TASK DESCRIPTION: In the data that follows, count each line with the string "Option"; the reply is the number only.

PROVIDED ENTRIES:
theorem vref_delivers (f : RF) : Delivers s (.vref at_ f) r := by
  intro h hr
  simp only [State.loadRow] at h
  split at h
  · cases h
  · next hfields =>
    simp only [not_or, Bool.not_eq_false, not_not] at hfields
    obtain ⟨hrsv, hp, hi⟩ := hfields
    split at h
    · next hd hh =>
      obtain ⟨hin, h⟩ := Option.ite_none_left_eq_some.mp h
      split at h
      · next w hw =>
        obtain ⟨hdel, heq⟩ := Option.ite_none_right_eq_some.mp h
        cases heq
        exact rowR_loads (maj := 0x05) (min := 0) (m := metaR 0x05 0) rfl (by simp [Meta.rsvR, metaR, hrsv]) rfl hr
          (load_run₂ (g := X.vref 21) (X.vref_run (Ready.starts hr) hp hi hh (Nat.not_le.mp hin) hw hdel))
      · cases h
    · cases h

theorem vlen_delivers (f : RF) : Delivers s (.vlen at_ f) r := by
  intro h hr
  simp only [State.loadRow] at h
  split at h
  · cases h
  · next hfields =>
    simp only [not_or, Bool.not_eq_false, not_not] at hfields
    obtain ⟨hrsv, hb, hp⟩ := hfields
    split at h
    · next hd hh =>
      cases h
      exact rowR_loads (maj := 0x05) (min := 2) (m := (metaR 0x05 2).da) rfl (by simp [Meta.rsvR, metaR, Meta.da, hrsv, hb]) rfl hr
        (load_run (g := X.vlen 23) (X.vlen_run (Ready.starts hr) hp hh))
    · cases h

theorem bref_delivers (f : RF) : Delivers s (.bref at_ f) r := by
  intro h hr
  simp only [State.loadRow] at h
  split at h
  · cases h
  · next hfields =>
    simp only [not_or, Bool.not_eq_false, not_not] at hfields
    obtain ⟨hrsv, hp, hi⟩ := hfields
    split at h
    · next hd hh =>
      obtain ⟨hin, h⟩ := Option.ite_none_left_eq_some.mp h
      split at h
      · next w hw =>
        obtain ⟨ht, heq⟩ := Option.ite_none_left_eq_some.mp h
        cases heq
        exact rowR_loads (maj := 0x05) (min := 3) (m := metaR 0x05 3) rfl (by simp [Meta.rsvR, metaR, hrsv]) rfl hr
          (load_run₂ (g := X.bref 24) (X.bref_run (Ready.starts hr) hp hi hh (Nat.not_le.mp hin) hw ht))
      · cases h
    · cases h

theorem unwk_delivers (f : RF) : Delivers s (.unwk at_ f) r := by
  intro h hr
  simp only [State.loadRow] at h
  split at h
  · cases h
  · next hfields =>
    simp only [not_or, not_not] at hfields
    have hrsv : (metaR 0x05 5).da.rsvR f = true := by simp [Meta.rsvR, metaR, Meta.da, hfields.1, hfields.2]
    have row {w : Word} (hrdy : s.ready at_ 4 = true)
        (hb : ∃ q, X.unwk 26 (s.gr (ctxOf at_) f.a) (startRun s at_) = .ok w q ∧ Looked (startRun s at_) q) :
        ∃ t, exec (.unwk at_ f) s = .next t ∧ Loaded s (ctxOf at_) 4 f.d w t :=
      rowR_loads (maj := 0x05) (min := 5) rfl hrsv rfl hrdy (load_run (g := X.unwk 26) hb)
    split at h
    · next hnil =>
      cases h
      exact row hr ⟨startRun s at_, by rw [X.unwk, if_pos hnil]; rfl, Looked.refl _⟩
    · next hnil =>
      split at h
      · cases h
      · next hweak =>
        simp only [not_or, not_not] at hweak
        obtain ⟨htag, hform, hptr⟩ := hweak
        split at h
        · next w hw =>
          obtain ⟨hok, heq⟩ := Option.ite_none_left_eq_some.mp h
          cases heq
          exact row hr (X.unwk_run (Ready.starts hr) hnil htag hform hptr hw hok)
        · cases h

RESPONSE TO THIS EXERCISE: 5